> _Work task_:
Copy out each line in the material below that has the word "zero".

> _Exercise input_:
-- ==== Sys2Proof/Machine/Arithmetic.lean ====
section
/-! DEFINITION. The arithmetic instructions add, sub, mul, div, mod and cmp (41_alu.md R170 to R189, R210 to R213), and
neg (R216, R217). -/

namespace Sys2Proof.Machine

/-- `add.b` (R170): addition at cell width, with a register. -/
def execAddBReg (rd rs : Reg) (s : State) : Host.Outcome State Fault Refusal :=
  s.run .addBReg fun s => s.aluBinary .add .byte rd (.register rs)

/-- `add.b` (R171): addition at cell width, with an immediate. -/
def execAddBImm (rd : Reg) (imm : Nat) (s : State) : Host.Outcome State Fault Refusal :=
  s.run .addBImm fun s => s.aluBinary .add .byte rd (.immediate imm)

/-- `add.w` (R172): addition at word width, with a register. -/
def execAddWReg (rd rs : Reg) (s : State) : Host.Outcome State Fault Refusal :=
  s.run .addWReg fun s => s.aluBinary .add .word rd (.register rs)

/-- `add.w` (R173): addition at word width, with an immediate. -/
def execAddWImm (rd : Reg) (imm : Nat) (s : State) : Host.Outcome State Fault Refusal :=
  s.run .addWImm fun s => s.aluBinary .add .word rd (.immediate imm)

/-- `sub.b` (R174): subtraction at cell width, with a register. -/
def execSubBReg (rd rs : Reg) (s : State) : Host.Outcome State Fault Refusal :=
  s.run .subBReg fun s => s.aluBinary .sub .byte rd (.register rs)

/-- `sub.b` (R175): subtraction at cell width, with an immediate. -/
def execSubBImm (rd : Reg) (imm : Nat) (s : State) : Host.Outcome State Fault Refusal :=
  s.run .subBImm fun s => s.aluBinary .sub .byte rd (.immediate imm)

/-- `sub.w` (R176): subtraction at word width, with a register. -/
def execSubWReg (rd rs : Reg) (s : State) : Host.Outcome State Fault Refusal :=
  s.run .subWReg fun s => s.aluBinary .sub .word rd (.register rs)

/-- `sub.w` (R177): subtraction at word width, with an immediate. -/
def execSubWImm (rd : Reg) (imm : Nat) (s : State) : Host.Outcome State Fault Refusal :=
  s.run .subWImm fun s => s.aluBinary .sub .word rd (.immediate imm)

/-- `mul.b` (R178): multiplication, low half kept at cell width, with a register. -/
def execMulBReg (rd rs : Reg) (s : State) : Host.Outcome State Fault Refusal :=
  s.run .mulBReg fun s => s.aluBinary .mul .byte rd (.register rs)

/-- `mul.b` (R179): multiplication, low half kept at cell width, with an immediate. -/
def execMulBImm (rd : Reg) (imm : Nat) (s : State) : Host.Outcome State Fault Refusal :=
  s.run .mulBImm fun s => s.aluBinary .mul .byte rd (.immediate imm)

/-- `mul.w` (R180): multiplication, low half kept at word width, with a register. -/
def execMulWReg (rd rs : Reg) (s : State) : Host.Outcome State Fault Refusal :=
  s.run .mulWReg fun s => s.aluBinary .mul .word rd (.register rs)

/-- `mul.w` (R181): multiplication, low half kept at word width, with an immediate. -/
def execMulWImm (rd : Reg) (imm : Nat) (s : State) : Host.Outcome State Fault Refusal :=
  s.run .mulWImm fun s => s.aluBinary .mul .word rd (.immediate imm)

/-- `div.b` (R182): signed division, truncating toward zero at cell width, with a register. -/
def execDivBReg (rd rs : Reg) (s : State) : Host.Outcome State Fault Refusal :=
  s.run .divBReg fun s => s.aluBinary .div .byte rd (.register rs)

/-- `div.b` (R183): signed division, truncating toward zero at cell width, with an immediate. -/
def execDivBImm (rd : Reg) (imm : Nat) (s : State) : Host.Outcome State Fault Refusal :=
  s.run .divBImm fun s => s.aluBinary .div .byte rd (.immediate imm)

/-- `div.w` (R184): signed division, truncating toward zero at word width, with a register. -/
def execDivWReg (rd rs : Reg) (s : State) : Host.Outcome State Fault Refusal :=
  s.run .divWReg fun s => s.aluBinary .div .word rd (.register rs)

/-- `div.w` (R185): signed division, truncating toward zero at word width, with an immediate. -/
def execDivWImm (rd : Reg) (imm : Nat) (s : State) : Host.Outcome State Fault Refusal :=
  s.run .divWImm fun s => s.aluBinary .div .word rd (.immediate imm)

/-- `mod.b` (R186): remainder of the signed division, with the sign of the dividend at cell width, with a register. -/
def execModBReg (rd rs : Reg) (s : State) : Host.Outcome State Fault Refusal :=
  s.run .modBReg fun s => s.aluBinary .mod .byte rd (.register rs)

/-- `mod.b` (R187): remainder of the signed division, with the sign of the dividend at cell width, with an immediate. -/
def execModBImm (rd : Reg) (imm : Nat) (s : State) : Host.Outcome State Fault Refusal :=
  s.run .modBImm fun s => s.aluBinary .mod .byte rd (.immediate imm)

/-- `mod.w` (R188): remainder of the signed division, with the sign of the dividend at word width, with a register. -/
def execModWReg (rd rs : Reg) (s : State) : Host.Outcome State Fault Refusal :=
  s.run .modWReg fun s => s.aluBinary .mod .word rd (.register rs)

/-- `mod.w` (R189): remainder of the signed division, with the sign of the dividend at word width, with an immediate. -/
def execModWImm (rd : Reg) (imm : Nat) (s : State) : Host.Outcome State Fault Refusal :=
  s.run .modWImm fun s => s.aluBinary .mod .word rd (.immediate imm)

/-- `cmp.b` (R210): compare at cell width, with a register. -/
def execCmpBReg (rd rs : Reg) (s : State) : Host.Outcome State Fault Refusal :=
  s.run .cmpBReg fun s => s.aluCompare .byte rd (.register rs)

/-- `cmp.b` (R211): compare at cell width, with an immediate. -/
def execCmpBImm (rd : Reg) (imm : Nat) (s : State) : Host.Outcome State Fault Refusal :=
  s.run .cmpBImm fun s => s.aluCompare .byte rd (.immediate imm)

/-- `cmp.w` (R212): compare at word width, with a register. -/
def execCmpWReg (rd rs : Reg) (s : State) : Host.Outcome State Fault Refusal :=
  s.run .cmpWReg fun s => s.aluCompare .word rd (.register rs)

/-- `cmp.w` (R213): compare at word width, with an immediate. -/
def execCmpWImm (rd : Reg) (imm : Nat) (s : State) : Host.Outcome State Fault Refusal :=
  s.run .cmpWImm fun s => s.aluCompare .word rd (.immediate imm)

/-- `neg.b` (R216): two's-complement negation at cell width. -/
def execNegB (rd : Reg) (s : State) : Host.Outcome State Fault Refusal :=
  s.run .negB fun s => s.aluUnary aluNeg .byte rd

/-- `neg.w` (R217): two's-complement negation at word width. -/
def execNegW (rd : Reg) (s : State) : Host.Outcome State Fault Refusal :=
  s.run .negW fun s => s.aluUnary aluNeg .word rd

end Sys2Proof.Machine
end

---

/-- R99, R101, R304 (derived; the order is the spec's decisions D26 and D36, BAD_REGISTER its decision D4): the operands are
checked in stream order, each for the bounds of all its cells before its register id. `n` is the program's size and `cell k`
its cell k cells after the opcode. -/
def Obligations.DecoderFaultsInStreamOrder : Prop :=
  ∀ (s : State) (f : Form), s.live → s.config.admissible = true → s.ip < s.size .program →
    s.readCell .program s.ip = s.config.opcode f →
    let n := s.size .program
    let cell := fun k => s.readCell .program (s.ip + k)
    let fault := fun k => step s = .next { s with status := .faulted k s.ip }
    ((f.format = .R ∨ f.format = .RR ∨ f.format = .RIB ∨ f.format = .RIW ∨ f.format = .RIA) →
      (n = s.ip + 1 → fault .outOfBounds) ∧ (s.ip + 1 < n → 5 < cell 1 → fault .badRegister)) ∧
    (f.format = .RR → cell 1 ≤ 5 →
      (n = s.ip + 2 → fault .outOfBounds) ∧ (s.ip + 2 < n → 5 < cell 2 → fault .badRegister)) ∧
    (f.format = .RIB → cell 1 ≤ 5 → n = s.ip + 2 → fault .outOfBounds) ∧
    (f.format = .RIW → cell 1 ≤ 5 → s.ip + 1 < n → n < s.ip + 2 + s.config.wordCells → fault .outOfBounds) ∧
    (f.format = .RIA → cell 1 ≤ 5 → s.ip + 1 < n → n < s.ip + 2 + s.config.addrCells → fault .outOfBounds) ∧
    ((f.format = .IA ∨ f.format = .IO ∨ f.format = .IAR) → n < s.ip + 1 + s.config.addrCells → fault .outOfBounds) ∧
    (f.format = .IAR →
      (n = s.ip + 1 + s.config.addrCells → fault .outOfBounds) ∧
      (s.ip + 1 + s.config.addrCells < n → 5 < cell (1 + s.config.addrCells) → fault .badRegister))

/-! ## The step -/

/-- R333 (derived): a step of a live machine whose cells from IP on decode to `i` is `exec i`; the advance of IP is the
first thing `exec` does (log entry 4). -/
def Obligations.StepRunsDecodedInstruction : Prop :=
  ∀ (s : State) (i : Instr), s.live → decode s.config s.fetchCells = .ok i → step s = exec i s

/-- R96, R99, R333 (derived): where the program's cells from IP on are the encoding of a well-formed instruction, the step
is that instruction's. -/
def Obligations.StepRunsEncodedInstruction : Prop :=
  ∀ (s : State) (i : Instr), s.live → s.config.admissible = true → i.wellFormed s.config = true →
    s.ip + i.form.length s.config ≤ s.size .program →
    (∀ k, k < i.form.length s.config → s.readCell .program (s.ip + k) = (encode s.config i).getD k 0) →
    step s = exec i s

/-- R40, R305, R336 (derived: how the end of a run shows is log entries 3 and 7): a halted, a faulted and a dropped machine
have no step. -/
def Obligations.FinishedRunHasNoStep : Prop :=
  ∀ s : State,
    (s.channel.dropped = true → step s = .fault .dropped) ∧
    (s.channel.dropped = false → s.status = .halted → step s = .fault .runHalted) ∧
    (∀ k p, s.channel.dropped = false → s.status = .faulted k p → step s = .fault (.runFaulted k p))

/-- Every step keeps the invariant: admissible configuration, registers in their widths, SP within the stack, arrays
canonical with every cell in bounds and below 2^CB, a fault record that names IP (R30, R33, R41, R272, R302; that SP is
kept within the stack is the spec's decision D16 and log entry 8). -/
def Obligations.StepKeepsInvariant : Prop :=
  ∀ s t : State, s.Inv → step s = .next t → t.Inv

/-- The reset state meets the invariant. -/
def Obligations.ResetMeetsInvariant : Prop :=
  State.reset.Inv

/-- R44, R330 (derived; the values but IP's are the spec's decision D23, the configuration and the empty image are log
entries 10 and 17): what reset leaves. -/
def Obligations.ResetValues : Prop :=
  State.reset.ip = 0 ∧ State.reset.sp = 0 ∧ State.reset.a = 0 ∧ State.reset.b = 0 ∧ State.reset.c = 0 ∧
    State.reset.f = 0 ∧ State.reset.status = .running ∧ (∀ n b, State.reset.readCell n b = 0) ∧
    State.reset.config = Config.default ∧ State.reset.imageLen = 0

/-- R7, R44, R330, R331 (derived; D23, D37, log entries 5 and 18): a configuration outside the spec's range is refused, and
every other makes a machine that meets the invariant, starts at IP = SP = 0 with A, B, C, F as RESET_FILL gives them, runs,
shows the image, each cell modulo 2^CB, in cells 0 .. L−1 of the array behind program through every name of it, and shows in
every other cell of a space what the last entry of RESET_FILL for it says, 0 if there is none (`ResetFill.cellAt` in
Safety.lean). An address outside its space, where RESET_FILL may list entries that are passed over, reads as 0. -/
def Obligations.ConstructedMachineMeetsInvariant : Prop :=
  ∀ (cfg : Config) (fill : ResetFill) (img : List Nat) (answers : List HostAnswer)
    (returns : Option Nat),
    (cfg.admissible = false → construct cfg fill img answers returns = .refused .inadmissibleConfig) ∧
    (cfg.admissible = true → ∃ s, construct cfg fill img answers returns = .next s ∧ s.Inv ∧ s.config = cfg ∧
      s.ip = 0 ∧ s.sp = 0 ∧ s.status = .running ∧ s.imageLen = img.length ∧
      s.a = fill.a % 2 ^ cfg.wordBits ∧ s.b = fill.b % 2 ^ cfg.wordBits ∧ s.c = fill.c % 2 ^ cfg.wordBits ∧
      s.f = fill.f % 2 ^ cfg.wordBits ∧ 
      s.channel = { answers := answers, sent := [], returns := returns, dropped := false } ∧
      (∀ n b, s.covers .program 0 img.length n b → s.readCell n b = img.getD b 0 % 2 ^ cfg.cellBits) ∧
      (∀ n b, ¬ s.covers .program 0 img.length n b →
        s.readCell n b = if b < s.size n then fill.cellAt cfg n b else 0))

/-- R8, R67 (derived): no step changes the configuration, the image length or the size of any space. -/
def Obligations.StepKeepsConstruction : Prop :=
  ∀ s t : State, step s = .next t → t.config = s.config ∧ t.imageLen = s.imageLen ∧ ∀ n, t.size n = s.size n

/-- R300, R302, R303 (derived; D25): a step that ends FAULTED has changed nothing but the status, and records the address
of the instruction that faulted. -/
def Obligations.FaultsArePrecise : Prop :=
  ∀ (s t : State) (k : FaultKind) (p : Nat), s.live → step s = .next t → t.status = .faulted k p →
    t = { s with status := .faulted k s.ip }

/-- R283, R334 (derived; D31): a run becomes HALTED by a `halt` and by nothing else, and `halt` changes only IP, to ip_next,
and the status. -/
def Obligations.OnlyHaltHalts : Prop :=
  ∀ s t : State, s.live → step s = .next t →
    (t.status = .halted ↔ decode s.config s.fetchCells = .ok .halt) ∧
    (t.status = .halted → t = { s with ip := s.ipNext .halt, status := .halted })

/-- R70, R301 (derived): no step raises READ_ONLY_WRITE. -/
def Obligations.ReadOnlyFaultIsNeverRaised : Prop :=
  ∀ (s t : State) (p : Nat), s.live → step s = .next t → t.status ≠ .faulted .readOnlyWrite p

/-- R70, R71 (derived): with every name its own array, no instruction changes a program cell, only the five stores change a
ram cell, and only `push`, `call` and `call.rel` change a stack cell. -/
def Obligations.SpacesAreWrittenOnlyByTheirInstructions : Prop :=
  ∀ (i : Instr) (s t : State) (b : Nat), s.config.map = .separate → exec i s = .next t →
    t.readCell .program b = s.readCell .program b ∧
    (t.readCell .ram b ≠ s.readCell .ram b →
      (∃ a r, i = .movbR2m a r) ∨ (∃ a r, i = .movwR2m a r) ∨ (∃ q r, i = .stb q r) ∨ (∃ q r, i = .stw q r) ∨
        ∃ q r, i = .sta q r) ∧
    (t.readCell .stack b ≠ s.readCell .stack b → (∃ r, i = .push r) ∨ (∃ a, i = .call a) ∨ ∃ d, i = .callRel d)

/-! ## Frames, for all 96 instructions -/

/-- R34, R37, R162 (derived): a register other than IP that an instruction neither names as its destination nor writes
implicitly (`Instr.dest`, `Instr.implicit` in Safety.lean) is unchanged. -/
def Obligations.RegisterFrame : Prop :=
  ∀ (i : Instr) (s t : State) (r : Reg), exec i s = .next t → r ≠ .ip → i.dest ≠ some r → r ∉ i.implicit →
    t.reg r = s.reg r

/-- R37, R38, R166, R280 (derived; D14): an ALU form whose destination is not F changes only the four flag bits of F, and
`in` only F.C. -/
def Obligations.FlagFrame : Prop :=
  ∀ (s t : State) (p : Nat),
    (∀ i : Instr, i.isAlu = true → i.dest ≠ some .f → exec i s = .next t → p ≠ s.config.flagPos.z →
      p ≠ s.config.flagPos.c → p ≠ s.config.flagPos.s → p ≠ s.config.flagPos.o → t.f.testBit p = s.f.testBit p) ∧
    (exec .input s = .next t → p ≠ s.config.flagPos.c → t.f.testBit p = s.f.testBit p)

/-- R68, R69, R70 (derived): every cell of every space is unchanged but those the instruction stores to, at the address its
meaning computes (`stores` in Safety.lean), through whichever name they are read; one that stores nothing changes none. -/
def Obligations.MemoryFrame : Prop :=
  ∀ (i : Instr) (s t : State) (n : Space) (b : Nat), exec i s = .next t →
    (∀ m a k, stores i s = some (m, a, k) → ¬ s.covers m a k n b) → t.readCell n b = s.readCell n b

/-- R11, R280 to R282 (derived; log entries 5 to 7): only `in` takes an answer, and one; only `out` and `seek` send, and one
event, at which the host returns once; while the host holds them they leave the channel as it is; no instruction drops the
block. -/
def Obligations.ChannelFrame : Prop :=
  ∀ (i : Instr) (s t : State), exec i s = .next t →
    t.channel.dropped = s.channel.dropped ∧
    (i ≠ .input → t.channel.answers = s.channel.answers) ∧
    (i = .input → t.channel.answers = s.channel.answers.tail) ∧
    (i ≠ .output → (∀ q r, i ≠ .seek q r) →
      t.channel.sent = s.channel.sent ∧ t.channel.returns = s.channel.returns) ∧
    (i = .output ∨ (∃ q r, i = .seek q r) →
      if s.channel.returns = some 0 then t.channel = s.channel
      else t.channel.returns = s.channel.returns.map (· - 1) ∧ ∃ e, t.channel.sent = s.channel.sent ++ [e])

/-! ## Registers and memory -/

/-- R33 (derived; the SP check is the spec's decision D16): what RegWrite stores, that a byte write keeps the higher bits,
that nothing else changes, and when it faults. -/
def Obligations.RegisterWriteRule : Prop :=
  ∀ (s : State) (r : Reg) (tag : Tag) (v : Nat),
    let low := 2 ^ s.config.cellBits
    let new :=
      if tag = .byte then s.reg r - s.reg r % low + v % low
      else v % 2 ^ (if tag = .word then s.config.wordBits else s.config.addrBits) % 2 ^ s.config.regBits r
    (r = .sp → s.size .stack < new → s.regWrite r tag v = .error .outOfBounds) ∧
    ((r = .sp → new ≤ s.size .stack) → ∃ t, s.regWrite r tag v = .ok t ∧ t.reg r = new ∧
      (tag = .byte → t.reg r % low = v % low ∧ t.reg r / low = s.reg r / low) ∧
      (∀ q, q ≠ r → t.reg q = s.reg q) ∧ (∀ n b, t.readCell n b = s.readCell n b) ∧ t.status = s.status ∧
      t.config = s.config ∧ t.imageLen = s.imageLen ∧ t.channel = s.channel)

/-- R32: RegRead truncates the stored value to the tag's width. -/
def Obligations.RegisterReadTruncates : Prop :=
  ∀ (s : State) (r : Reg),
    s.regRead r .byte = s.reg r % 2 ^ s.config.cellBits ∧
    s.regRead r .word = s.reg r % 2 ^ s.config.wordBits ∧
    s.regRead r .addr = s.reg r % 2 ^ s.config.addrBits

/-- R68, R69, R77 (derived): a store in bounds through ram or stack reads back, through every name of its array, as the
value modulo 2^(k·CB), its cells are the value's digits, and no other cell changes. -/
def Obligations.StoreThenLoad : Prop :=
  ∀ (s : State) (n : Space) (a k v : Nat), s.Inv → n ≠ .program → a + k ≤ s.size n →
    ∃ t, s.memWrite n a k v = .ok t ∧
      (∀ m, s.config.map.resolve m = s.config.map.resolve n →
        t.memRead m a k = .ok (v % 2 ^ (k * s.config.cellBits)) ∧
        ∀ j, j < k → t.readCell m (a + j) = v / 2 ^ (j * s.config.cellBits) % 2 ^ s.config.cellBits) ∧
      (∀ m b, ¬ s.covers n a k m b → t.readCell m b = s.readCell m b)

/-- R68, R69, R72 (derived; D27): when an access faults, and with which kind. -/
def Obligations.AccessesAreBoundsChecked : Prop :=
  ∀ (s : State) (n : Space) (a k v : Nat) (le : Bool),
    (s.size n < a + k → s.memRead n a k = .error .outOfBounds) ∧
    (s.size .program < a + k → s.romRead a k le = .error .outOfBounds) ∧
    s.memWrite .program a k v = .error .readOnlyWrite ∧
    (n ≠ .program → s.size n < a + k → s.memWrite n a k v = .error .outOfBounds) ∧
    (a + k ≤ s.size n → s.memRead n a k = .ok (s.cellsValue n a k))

> _Exercise response_:
/-- `div.b` (R182): signed division, truncating toward zero at cell width, with a register. -/
/-- `div.b` (R183): signed division, truncating toward zero at cell width, with an immediate. -/
/-- `div.w` (R184): signed division, truncating toward zero at word width, with a register. -/
/-- `div.w` (R185): signed division, truncating toward zero at word width, with an immediate. -/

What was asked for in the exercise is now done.